Рассудив, решили так: поедут налегке, вроде как на разведку. Походят по городу, побывают у себя на квартире, посмотрят, послушают, что и как… А потом, если все будет хорошо, если нет никаких угроз, возвратятся в Великий Лес за вещами.
— Это ведь не так и трудно — приехать сюда еще раз, — говорила, словно спрашивала у дочери совета, Вера Семеновна.
— Конечно, нетрудно, — соглашалась Тася. — Купил билет, сел в поезд — и здесь. Ночь, день — только и всего.
— Что ж, будем считать — ты меня убедила, — улыбнулась, хотя и не очень-то весело, Вера Семеновна.
С мыслью, что больше они не будут жить в неопределенности, поедут в Минск, мать и дочь легли в субботу спать, с этой мыслью и проснулись наутро. Тася тотчас засела повторять «Историю» — последний экзамен был по истории, — а Вера Семеновна стала собираться в дорогу. Перестирала все, что намечала взять с собою, повесила во дворе сушиться. Из еды тоже надо было что-то прихватить, и она задумалась — не сходить ли в Ельники на рынок. Сказала об этом Тасе.
— Не надо, мама, — был ответ дочери. — Что есть, с тем и поедем…

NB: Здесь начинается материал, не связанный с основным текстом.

theorem Met.of {s : State} {h : Head} {u : Use} {P : Fr → Prop} [DecidablePred P]
    (hm : metB s h u (fun fr => decide (P fr)) = true) : Met s h u P := by
  unfold metB at hm
  split at hm
  · cases hm
  · next fr hf =>
    simp only [Bool.and_eq_true, Bool.not_eq_true', Option.isNone_iff_eq_none, decide_eq_true_eq] at hm
    exact ⟨fr, ⟨hf, hm.1.1.1.1.1, hm.1.1.1.1.2, hm.1.1.1.2, hm.1.1.2, hm.1.2⟩, hm.2⟩

/-- A lane's result is a value, or is a cause. -/
def good {ε α : Type} (r : Except ε α) : Bool := match r with | .ok _ => true | .error _ => false
def fails {α : Type} (c : Cause) (r : Except Cause α) : Bool := match r with | .ok _ => false | .error e => e == c


/-! ## The statements on registers -/

/-- All lanes have a result; no lane is active; the third lane is the first without one; shift counts past and at the width; the last
allocated register and the zero register. -/
theorem witness_IntegerForms :
    Met (mach (withV (grp 0) [(1, 0, 5), (2, 0, 3)])) h0 (elemUse (rf h0 3 1 2 0 0 (-1)) true false true true)
      (fun fr => fr.any = true ∧ ∀ l ∈ fr.formLanes true, good (byElement (rf h0 3 1 2 0 0 (-1)) (fun n a b _ => narrow 0 n (a + b)) fr l) = true) ∧
    Met (mach (grp 0)) hp (elemUse (rf hp 3 1 2 0 0 (-1)) true true true true) (fun fr => fr.any = false) ∧
    Met (mach (withV (grp 0) [(1, 2, 9841), (2, 2, 1)])) h0 (elemUse (rf h0 3 1 2 (-1) 1 (-1)) true false true true)
      (fun fr => fr.any = true ∧ fr.formLanes true = [0, 1] ++ 2 :: [] ∧
        (∀ k ∈ [0, 1], good (byElement (rf h0 3 1 2 (-1) 1 (-1)) (fun n a b _ => narrow 1 n (a + b)) fr k) = true) ∧
        fails .intOverflow (byElement (rf h0 3 1 2 (-1) 1 (-1)) (fun n a b _ => narrow 1 n (a + b)) fr 2) = true) ∧
    Met (mach (withS (grp 0) [(1, 1), (2, 28)])) h0 (elemUse (rf h0 3 1 2 0 0 0) true false true true) (fun fr => (fr.readS 2 2).val = 28) ∧
    Met (mach (withS (grp 0) [(1, 1), (2, 27)])) h0 (elemUse (rf h0 3 1 2 0 0 0) true false true false) (fun fr => (fr.readS 2 2).val = 27) ∧
    Met (mach (grp 0)) h0 (elemUse (rf h0 80 79 40 1 0 0) false false true false) (fun fr => fr.formLanes false = [0]) := by
  and_intros <;> exact Met.of (by decide +kernel)

theorem witness_TritwiseForms :
    Met (mach (grp 0)) h0 (elemUse (rf h0 15 0 1 0 0 (-1)) true false false false) (fun fr => fr.any = true) ∧
    Met (mach (grp 0)) hp (elemUse (rf hp 3 1 2 0 0 1) true false false false) (fun fr => fr.any = false) ∧
    Met (mach (grp 0)) h0 { vector := true, opds := [regOpd true 80 false true, regOpd false 79 true false] } (fun fr => fr.any = true) := by
  and_intros <;> exact Met.of (by decide +kernel)

/-- Lanes 31 and 32 of SHUF; a reduction that fits; one that traps in every lane; a prefix that traps in the second. -/
theorem witness_CrossLaneForms :
    Met (mach (withS (grp 0) [(2, 31)])) h0 (crossUse (rf h0 3 1 2 0 0 1) false false true) (fun fr => (fr.readS 2 2).val = 31 ∧ fr.any = true) ∧
    Met (mach (withS (grp 0) [(2, 32)])) h0 (crossUse (rf h0 3 1 2 0 0 1) false false true) (fun fr => (fr.readS 2 2).val = 32) ∧
    Met (mach (withV (grp 0) [(1, 0, 9), (1, 1, 6)])) h0 (crossUse (rf h0 3 1 40 1 0 (-1)) true true false)
      (fun fr => fr.any = true ∧ good (narrow 0 3 (fr.lanes.map (fun k => el (fr.readV 1 1 k 3) 0 3)).sum) = true) ∧
    Met (mach (withV (grp 0) [(1, 0, 9), (1, 1, 6)])) h0 (crossUse (rf h0 3 1 40 1 1 (-1)) true true false)
      (fun fr => fr.any = true ∧ fr.formLanes true = [0] ++ 1 :: [2] ∧
        good (narrow 1 3 ((fr.lanes.filter (fun k => decide (k ≤ 0))).map (fun k => el (fr.readV 1 1 k 3) 0 3)).sum) = true ∧
        fails .intOverflow (narrow 1 3 ((fr.lanes.filter (fun k => decide (k ≤ 1))).map (fun k => el (fr.readV 1 1 k 3) 0 3)).sum) = true) ∧
    Met (mach (grp 0)) h0 { vector := true, resv := resvPred h0 || resvReg (reg 40), opds := [regOpd true 3 false true, predOpd 7 true false] }
      (fun fr => fr.any = true) := by
  and_intros <;> exact Met.of (by decide +kernel)

theorem witness_ImmediateForms :
    Met (mach (grp 0)) h0 (immUse (im 3 1 (1093 - 2187)) true) (fun fr => fr.any = true ∧ fr.formLanes true = [0, 1, 2]) ∧
    Met (mach (grp 0)) h0 (immUse (im 3 1 27) true false (immCount (im 3 1 27))) (fun fr => fr.any = true) ∧
    Met (mach (grp 0)) h0 (fieldUse (im 3 1 ((0 - 13) * 81 + (26 - 13) * 3)) true) (fun fr => fr.any = true) ∧
    Met (mach (grp 0)) h0 (subUse (im 3 1 2) true) (fun fr => fr.any = true) ∧
    Met (mach (grp 0)) h0 { vector := true, resv := resvPred h0, opds := [regOpd true 15 false true] } (fun fr => fr.any = true) ∧
    Met (mach (grp 0)) h0 { opds := [regOpd false 79 false true] } (fun fr => fr.any = true) ∧
    Met (mach (withS (grp 0) [(2, -31)])) h0
      { vector := true, opds := [regOpd true 3 false true, regOpd false 1 true false, regOpd false 2 true false] }
      (fun fr => fr.act.getLsbD ((fr.readS 2 2).val % 32).toNat = true) ∧
    Met (mach (withS (grp 0) [(2, 31)])) h0
      { vector := true, opds := [regOpd true 3 false true, regOpd false 1 true false, regOpd false 2 true false] }
      (fun fr => fr.act.getLsbD ((fr.readS 2 2).val % 32).toNat = false) := by
  and_intros <;> exact Met.of (by decide +kernel)

/-- A vector and a scalar source; predicate registers 0 and 7; SEL with a predicate, and without one. -/
theorem witness_PredicateForms :
    Met (mach (grp 0)) h0 { vector := true, opds := [predOpd 7 false true, regOpd true 0 true false, regOpd true 15 true false] }
      (fun fr => fr.any = true) ∧
    Met (mach (grp 0)) h0 (predUse (rf h0 0 7 1 0 0 0) true) (fun fr => fr.any = true) ∧
    Met (mach (grp 0)) h0 { vector := kVec (im 2 1 (-1093 - 2187)).k, opds := [predOpd 2 false true, regOpd true 1 true false] } (fun fr => fr.any = true) ∧
    Met (mach (grp 0)) h0 { vector := true, cost := fmtCost 0, opds := [predOpd 1 false true, fOpd true 0 1 true false, fOpd true 0 2 true false] }
      (fun fr => fr.any = true) ∧
    Met (mach (withC (grp 0) [(0, 0, 1), (0, 2, -1)])) h0
      { vector := true, every := true, opds := [regOpd true 3 true true, regOpd true 1 true false, regOpd true 2 true false] ++ [predOpd 0 true false] }
      (fun fr => fr.readP 0 0 = 1 ∧ fr.readP 0 1 = 0 ∧ fr.readP 0 2 = -1) ∧
    Met (mach (grp 0)) h0 { every := true, opds := [regOpd false 3 true true, regOpd false 1 true false, regOpd false 2 true false] ++ [] }
      (fun fr => fr.lanes = [0, 1, 2]) := by
  and_intros <;> exact Met.of (by decide +kernel)

/-- Every lane has a result; none is active; a NaN element traps in the trapping mode; two words of TF54. -/
theorem witness_FloatForms :
    Met (mach (grp 0)) h0 (floatUse (rf h0 3 1 2 0 0 (-1)) true false true)
      (fun fr => fr.any = true ∧ ∀ l ∈ fr.formLanes true,
        good (fr.floatLane (rf h0 3 1 2 0 0 (-1)) true false (fun a b _ => (fadd (fval tf27 a) (fval tf27 b)).pack tf27 (ovfMode 0)) l) = true) ∧
    Met (mach (grp 0)) hp (floatUse (rf hp 4 2 6 1 1 (-1)) true true true) (fun fr => fr.any = false) ∧
    Met (mach (withV (grp 0) [(1, 0, nanCode)])) h0 (floatUse (rf h0 3 1 2 0 1 (-1)) true false true)
      (fun fr => fr.any = true ∧ fr.formLanes true = [] ++ 0 :: [1, 2] ∧
        fails .nanConsumed (fr.floatLane (rf h0 3 1 2 0 1 (-1)) true false (fun a b _ => (fadd (fval tf27 a) (fval tf27 b)).pack tf27 (ovfMode 1)) 0) = true) ∧
    Met (mach (grp 0)) h0 (floatUse (rf h0 14 2 6 1 0 (-1)) true false true) (fun fr => fr.any = true) ∧
    Met (mach (grp 0)) h0 { vector := true, cost := fmtCost (-1), opds := [fOpd true (-1) 3 true true, fOpd true 0 1 true false] } (fun fr => fr.any = true) := by
  and_intros <;> exact Met.of (by decide +kernel)

theorem witness_ComplexForms :
    Met (mach (grp 0)) h0 { floatUse (rf h0 4 2 6 0 0 (-1)) true true true with
        opds := [cOpd true 0 4 true true, cOpd true 0 2 true false, cOpd true 0 6 true false] } (fun fr => fr.any = true) ∧
    Met (mach (grp 0)) h0 { floatUse (rf h0 12 8 4 1 0 (-1)) true false true with
        opds := [cOpd true 1 12 false true, cOpd true 1 8 true false, cOpd true 1 4 true false] } (fun fr => fr.any = true) ∧
    Met (mach (grp 0)) h0 { floatUse (rf h0 3 1 40 0 0 (-1)) false false true with vector := true } (fun fr => fr.any = true) := by
  and_intros <;> exact Met.of (by decide +kernel)

/-- A result of the divider that waits in its unit: register 3 of lane 0. -/
def longGroup : Group :=
  { grp 0 with longs := [{ split := 0, lanes := 7#32, vec := true, parts := [(3, [(0, word 7)])], flags := Flags.none, float := false }] }

theorem witness_LongLatencyForms :
    Met (mach (withV (grp 0) [(1, 0, 8), (2, 0, 3), (2, 1, 1), (2, 2, 1)])) h0 (elemUse (rf h0 3 1 2 0 1 (-1)) true false true true)
      (fun fr => fr.any = true ∧ fr.unitFree 0 = true ∧ ∀ l ∈ fr.formLanes true, (fr.readV 2 2 l).val ≠ 0) ∧
    Met (mach (withV (grp 0) [(1, 0, 8), (2, 0, 3)])) h0 (elemUse (rf h0 3 1 2 0 1 (-1)) true false true true)
      (fun fr => fr.formLanes true = [0] ++ 1 :: [2] ∧ fr.unitFree 0 = true ∧ (fr.readV 2 2 0).val ≠ 0 ∧ (fr.readV 2 2 1).val = 0) ∧
    Met (mach (grp 0)) h0 (floatUse (rf h0 3 1 2 0 0 (-1)) true false true) (fun fr => fr.any = true ∧ fr.unitFree 1 = true) ∧
    Met (mach (grp 0)) hp (floatUse (rf hp 3 1 40 0 0 (-1)) false false true) (fun fr => fr.any = false) ∧
    ((mach longGroup).group? (gkey 0 0) = some longGroup ∧ longGroup.longs[0]?.isSome = true ∧
      ∀ r ∈ longGroup.longs, ∀ q ∈ r.parts, ∀ e ∈ q.2, e.1 < 32) := by
  refine ⟨Met.of (by decide +kernel), Met.of (by decide +kernel), Met.of (by decide +kernel), Met.of (by decide +kernel), ?_⟩
  decide +kernel

/-- SHUF whose named lane is sound, is uncorrectable, and is read too early; MVS of a sound and of an uncorrectable lane. -/
theorem witness_AcrossLanes :
    (let u := { crossUse (rf h0 3 1 2 0 0 1) false false true with
          opds := [regOpd true 3 false true, { regOpd true 1 true false with across := true }, regOpd false 2 true false] };
      let v : Use := { vector := true, resv := resvPred h0 || plainR (rx 3 1 2)
                       opds := [regOpd false 3 false true, { regOpd true 1 true false with across := true }, regOpd false 2 true false] };
      let hurt := { withS (grp 0) [(2, 9)] with bad := [(32 * 1 + 9, 2)] };
      let early := withX { withS (grp 0) [(2, 9)] with scheck := true }
        (fun x => { x with pend := [{ file := 0, reg := 1, lam := 4, dist := 2, old := [(9, word 5)] }] });
      Met (mach (withS (grp 0) [(2, 31)])) h0 u (fun fr => fr.acrossCause 1 [31] = none) ∧
      Met (mach hurt) h0 u (fun fr => fr.acrossCause 1 [9] = some .regfileUncorrectable) ∧
      Met (mach early) h0 u (fun fr => fr.acrossCause 1 [9] = some .stallUndersized) ∧
      Met (mach (withS (grp 0) [(2, -1)])) h0 v (fun fr => fr.any = true ∧ fr.acrossCause 1 [31] = none) ∧
      Met (mach hurt) h0 v (fun fr => fr.any = true ∧ fr.acrossCause 1 [9] = some .regfileUncorrectable)) := by
  and_intros <;> exact Met.of (by decide +kernel)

— Так у нас же ничего нет, — откровенно призналась мать.
И правда, у них ровным счетом ничего своего не было, не успели обзавестись хозяйством, как другие учителя, жившие и работавшие в Великом Лесе давно, годами.
— А мы купим. Давай купим чего-нибудь…
Пошла Вера Семеновна к хозяину хаты Ахрему Кулешу: может, знает, присоветует, у кого можно купить что-нибудь съестное.
Ахрем Кулеш, хоть и лето на дворе, большую половину дня и ночь проводил на печи. На печи спал, на печи и ел. Стар совсем был Ахрем. В прошлом году похоронил жену. Детей же — двух дочерей и сына — давно повыдавал замуж, женил. Но хату свою бросать не собирался.
— Э-э, тутака я хозяин, — говорил он. — А у чужих… Шагу не ступи, не кашляни. Нашто мне такая житка на старость…
Он, Ахрем Кулеш, подложив под голову какие-то лохмотья, и сейчас грел бока на печи.
— Ахрем Потапович, а Ахрем Потапович! — громко окликнула старика Вера Семеновна (Ахрем плохо слышал). — Скажите, у кого можно купить чего-нибудь из еды?
Ахрем повернул голову — он, верно, дремал, — протер глаза.
— А? — приставил ладонь к уху.
— Может, вы знаете, кто что продает?
— Чего дает?
— Да нет, продает… Нам бы что-нибудь из еды в дорогу.
— А-а, — сообразил наконец Ахрем, — Купить что-нибудь хотите?
— Вот именно.
Ахрем, кряхтя, приподнялся, сел, свесил ноги в подшитых войлоком, залатанных старых валенках.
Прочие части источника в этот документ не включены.